:: YOUR OBJECTIVE ::
Gather from the material every line that contains the string "foldl".

:: EXERCISE INPUTS ::
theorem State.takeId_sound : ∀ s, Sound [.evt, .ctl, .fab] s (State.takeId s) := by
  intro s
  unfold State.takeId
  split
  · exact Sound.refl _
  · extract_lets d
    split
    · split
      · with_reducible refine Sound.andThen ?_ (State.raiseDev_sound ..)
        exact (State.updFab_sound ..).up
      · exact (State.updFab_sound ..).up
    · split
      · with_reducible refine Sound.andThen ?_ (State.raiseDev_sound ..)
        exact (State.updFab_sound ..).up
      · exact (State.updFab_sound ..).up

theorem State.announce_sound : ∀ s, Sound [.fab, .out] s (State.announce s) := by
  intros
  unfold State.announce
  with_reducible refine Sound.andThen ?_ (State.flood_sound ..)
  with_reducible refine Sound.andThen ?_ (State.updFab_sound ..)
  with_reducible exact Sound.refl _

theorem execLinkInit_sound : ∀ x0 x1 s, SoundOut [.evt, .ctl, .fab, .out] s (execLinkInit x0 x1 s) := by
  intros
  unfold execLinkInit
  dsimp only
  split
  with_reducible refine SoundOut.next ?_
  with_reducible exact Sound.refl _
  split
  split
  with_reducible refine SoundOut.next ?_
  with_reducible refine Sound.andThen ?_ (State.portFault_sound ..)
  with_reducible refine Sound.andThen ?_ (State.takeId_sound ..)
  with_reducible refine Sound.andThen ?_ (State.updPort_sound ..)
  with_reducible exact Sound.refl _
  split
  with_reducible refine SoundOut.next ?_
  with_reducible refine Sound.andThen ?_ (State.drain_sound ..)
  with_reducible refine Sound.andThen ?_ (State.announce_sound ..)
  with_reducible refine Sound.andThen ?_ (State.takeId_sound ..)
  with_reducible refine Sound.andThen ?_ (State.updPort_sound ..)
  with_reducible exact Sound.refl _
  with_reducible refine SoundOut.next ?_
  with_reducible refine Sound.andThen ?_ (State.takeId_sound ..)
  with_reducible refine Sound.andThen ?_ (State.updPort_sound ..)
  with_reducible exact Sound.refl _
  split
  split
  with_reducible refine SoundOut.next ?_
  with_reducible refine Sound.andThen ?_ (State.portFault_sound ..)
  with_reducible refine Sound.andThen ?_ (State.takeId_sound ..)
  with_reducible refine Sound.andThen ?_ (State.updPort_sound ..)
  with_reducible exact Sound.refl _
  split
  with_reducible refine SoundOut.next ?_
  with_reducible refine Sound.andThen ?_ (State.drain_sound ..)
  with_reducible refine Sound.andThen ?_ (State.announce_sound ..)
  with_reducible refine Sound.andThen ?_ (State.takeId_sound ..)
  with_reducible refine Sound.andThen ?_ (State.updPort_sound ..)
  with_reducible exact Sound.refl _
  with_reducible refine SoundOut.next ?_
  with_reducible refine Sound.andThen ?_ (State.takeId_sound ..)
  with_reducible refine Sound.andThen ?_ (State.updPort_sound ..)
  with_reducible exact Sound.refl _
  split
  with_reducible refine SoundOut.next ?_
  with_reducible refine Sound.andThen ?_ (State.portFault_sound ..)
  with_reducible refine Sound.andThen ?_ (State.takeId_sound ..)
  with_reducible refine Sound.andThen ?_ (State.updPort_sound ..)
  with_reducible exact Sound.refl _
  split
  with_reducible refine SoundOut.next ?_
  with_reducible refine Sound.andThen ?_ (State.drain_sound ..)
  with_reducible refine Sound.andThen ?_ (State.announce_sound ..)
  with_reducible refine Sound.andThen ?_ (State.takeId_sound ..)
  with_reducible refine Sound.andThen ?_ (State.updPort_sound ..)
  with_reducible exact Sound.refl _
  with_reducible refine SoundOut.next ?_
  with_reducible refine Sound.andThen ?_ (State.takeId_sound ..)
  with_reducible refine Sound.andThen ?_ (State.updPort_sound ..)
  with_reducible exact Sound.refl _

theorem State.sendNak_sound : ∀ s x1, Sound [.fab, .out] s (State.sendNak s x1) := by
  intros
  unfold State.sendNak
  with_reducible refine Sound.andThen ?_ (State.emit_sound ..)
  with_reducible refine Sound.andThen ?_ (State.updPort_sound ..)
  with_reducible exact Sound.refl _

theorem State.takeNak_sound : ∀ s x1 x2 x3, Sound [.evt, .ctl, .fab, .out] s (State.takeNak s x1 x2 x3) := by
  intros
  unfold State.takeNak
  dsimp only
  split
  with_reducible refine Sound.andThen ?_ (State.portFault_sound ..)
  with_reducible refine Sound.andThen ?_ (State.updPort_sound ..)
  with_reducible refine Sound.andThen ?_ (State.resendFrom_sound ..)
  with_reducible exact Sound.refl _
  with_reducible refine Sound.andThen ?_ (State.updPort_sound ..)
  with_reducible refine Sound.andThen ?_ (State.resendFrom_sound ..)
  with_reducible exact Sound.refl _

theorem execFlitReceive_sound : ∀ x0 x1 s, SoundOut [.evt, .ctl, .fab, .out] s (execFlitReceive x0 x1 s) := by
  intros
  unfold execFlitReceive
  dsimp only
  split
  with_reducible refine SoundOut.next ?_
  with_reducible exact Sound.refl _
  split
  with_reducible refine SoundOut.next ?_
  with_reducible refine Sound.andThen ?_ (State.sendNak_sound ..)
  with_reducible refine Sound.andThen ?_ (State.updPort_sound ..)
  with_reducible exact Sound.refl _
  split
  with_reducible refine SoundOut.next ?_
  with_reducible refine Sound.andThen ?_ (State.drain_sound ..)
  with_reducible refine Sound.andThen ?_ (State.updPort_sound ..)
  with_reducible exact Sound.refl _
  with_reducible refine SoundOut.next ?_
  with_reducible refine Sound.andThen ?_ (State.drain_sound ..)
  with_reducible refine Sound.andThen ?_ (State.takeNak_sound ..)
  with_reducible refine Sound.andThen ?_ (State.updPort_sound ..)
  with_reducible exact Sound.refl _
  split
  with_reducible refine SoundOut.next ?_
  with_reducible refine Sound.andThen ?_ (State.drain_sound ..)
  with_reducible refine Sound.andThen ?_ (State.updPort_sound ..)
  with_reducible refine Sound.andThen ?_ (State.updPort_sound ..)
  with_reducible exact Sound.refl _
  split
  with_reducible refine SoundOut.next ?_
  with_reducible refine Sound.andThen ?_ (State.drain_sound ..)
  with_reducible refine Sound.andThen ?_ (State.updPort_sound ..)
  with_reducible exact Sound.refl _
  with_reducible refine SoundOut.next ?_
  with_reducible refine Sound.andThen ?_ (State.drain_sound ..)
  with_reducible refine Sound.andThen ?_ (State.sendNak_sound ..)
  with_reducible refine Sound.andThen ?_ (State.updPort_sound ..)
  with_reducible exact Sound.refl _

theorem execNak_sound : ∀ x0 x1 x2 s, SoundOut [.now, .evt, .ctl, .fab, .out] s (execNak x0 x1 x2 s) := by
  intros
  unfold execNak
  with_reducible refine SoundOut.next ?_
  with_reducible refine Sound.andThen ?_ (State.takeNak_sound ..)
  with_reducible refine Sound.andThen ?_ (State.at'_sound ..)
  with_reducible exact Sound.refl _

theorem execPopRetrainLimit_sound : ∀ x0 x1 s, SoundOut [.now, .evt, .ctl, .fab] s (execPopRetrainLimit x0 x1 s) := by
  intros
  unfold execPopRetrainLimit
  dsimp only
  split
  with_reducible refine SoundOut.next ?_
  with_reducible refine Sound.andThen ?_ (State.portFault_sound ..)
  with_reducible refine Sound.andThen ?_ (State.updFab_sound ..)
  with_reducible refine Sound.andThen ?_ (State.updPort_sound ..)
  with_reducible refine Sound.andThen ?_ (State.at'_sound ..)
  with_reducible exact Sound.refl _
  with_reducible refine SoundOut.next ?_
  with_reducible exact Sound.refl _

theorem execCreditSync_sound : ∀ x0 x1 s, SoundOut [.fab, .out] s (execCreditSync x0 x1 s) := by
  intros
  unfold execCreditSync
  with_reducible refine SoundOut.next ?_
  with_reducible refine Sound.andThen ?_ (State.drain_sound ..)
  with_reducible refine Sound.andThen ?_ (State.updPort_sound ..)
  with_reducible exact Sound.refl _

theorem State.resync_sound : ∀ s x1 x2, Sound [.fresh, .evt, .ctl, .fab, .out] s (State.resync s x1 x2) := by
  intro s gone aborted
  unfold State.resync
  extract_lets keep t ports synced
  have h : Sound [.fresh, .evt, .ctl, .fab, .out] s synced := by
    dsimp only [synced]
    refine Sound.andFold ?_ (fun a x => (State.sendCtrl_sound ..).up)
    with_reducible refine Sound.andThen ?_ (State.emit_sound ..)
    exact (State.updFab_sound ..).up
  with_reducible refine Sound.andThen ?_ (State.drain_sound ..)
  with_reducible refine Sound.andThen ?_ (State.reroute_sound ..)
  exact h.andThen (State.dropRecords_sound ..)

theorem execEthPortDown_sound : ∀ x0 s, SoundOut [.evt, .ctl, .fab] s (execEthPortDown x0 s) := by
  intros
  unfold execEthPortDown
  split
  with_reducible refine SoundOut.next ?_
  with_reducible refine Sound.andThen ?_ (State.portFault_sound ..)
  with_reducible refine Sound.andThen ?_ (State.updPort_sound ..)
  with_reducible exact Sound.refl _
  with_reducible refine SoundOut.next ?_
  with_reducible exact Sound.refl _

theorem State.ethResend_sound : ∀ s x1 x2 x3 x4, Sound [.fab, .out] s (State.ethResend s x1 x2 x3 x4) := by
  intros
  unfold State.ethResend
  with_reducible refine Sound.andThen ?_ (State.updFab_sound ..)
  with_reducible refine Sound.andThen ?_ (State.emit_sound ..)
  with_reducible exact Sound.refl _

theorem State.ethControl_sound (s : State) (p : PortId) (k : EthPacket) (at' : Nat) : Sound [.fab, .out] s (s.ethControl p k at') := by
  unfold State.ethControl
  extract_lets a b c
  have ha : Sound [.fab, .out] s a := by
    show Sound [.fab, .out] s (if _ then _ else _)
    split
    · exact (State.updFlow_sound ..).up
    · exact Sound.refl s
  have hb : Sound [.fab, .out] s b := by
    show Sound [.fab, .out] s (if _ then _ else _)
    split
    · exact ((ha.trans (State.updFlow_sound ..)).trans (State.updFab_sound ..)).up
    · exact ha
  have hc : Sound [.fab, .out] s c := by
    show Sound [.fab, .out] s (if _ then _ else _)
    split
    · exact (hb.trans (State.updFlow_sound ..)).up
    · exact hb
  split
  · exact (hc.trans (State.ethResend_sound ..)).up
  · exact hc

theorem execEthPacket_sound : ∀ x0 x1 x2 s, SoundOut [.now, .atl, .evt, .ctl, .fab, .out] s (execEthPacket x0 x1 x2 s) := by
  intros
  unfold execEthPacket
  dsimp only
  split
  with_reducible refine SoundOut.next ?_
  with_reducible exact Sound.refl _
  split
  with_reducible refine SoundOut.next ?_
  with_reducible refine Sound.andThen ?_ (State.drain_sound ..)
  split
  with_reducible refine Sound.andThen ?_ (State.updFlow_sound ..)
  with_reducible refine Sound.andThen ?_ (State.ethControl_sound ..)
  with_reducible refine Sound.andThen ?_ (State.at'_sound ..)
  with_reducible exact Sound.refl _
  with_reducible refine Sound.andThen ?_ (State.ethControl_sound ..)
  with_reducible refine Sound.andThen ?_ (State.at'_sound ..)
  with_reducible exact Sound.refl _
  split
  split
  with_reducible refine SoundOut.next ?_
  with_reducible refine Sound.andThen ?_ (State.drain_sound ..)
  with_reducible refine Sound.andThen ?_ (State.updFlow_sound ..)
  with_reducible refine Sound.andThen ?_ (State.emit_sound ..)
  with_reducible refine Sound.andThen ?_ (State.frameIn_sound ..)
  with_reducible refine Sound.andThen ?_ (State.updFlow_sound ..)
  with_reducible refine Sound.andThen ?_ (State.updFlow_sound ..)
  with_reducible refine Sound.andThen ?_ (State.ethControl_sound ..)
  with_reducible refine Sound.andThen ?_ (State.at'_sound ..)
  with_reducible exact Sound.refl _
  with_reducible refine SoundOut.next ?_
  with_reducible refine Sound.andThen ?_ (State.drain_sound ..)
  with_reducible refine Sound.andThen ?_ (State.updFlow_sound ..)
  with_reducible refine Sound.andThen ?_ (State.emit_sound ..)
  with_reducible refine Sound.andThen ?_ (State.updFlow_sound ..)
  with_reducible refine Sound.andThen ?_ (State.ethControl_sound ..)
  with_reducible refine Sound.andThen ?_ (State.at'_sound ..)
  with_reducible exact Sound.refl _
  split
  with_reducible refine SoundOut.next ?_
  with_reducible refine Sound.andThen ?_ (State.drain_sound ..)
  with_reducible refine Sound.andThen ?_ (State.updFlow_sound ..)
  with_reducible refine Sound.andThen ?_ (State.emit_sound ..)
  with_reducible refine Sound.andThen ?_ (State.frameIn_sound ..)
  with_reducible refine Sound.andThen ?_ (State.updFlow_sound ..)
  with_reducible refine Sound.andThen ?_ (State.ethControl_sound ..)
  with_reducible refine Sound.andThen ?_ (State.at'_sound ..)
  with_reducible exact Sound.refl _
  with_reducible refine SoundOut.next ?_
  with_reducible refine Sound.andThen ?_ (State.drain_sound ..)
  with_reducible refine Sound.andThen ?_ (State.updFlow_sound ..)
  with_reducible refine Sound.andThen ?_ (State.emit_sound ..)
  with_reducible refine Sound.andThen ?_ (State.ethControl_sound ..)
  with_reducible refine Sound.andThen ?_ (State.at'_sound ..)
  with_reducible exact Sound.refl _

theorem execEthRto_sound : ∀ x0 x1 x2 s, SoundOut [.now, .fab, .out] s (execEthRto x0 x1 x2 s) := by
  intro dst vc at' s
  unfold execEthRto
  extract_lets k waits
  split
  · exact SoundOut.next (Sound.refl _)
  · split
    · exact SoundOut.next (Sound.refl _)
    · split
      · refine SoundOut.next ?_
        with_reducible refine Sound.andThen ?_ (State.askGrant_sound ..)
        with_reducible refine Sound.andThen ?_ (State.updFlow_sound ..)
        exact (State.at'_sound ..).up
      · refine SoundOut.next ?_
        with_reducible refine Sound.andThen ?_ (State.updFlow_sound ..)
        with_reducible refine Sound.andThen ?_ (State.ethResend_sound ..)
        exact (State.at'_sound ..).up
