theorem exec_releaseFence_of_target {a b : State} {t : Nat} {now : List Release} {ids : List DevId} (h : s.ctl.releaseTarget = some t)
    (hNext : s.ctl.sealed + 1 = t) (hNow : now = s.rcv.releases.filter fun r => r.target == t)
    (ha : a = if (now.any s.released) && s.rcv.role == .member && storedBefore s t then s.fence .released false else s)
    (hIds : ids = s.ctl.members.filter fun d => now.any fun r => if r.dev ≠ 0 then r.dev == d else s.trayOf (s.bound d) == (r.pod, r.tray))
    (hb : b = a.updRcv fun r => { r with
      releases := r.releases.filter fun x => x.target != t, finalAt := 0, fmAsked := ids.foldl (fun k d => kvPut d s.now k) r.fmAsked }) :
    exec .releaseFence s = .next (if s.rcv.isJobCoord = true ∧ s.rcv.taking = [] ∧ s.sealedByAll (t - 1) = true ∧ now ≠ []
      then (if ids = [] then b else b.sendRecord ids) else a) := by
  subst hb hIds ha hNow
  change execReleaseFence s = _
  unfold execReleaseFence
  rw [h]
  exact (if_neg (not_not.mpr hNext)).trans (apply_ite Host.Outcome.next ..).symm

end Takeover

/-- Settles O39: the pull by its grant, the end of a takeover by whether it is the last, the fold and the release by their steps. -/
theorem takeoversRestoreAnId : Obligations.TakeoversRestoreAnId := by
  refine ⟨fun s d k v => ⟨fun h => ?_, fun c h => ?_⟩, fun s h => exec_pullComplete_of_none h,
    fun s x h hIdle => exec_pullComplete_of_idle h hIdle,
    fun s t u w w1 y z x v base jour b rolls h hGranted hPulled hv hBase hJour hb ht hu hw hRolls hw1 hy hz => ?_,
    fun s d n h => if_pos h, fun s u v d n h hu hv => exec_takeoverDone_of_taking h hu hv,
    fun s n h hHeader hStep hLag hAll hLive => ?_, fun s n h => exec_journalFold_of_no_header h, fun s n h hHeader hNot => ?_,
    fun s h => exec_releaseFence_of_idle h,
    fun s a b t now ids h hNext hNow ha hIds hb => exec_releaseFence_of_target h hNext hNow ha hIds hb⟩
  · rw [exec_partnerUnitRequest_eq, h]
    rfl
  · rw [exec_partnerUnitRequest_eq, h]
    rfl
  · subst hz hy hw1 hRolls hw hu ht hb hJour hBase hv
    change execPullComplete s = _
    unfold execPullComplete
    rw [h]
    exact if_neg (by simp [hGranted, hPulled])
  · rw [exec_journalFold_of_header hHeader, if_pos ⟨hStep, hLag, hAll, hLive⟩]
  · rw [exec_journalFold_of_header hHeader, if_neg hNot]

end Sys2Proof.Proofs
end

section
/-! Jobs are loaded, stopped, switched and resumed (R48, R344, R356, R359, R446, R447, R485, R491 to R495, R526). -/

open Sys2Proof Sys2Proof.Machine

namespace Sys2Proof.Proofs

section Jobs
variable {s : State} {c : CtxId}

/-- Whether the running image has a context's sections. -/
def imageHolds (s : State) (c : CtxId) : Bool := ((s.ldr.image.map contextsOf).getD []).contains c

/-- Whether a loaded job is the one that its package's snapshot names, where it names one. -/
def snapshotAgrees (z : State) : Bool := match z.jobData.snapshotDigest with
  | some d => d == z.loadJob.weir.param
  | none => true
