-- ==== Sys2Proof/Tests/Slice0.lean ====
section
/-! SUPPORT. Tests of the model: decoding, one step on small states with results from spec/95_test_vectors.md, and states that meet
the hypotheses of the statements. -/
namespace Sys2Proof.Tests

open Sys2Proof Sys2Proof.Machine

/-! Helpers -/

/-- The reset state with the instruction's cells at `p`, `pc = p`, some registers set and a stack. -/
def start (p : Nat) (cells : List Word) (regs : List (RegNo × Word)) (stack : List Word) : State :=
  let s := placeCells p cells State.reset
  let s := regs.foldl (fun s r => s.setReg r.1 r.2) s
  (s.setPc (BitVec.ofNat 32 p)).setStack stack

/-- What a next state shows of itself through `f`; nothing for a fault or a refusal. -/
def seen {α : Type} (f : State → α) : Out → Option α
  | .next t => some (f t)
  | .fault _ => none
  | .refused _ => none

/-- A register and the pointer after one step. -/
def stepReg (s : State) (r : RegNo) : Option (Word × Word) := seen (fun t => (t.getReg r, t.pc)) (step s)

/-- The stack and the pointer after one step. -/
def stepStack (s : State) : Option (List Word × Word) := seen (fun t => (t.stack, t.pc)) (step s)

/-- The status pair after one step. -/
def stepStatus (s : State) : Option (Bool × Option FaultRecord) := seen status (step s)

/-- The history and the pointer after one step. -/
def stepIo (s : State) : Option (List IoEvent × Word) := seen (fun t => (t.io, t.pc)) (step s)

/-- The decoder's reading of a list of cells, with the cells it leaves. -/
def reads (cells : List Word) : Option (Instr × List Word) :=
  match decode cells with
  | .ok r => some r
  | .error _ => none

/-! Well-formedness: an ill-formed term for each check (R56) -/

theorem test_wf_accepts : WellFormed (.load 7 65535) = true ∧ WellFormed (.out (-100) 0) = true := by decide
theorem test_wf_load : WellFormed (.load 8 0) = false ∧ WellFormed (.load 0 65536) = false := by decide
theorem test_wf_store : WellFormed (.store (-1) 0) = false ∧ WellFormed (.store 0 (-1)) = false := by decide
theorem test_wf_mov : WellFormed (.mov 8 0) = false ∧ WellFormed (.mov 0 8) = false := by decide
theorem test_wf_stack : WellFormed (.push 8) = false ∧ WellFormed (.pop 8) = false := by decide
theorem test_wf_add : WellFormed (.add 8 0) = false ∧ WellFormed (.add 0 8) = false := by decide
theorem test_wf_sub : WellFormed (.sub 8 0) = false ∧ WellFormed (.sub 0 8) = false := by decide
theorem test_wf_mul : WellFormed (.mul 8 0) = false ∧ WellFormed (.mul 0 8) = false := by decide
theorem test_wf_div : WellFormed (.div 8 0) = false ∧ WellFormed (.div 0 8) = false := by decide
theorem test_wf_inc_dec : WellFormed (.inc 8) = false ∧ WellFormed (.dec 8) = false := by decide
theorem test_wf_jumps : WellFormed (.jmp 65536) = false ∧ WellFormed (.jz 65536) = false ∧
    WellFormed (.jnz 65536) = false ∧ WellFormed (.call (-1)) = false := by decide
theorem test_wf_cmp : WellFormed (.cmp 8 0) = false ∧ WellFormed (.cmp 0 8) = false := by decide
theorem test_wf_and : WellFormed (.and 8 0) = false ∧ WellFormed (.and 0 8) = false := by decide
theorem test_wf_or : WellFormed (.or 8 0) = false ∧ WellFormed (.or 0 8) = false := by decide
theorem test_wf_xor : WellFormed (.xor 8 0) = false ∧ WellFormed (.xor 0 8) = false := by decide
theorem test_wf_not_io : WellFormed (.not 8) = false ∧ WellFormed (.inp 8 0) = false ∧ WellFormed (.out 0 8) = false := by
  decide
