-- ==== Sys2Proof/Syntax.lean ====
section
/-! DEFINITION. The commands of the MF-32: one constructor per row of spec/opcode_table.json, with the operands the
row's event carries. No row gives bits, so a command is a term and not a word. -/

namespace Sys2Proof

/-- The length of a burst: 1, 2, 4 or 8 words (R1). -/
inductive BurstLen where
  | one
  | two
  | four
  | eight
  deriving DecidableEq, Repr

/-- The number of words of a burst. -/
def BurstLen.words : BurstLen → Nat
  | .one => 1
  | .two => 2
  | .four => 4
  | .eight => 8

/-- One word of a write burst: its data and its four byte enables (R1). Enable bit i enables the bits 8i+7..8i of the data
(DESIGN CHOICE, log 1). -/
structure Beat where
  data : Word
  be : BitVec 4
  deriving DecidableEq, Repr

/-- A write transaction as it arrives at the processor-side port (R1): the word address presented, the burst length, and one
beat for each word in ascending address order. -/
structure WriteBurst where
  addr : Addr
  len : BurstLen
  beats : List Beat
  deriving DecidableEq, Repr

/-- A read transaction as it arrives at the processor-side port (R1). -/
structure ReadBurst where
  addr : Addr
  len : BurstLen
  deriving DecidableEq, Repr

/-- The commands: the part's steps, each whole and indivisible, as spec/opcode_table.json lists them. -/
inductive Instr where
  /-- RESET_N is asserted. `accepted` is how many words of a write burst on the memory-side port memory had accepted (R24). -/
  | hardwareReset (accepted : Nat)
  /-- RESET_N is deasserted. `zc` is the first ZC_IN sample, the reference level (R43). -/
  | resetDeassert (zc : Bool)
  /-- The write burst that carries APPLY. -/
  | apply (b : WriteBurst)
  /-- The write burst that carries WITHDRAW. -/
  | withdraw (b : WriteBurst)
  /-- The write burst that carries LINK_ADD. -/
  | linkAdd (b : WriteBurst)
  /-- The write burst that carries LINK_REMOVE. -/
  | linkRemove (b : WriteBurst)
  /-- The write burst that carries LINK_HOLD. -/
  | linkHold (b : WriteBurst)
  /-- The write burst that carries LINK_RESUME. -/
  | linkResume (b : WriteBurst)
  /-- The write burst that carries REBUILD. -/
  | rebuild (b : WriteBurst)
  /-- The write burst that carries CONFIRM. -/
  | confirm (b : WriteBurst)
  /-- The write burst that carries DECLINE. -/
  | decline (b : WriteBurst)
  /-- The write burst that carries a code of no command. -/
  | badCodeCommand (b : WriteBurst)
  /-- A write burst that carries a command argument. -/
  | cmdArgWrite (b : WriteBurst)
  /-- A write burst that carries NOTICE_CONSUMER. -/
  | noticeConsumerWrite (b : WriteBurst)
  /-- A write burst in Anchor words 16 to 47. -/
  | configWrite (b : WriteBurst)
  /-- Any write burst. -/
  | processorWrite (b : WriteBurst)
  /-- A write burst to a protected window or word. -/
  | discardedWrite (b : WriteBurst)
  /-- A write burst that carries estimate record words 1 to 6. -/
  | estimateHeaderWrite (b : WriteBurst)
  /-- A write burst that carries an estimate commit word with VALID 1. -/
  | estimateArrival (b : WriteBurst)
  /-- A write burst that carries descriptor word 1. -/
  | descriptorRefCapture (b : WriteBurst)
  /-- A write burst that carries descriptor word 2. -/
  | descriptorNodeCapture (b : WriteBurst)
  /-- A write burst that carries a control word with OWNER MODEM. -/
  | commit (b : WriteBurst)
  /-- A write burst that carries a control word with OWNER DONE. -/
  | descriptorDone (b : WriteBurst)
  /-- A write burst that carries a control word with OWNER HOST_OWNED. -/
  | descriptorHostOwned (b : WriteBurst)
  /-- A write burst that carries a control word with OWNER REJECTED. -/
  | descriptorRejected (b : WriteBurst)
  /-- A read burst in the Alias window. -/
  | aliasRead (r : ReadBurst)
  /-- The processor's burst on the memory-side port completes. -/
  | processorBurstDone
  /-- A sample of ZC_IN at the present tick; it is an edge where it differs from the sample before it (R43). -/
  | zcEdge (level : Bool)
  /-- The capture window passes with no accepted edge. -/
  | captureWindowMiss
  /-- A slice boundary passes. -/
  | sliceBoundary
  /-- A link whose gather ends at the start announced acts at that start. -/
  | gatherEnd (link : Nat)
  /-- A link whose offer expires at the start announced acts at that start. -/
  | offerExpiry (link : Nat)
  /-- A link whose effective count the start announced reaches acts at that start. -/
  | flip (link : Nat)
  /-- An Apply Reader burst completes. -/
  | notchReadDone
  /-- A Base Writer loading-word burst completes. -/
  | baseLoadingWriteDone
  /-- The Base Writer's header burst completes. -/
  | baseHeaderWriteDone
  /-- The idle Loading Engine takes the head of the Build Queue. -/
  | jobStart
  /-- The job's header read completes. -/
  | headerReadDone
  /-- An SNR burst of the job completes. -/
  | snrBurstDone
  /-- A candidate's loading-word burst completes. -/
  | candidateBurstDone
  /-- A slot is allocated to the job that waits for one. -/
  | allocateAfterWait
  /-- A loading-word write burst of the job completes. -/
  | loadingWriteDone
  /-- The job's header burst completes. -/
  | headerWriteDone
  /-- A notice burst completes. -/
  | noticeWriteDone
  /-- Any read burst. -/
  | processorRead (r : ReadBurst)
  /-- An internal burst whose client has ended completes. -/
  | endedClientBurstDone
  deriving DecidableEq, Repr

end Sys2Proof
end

:: PROBLEM SOLUTION ::
      releases := r.releases.filter fun x => x.target != t, finalAt := 0, fmAsked := ids.foldl (fun k d => kvPut d s.now k) r.fmAsked }) :
  let s := regs.foldl (fun s r => s.setReg r.1 r.2) s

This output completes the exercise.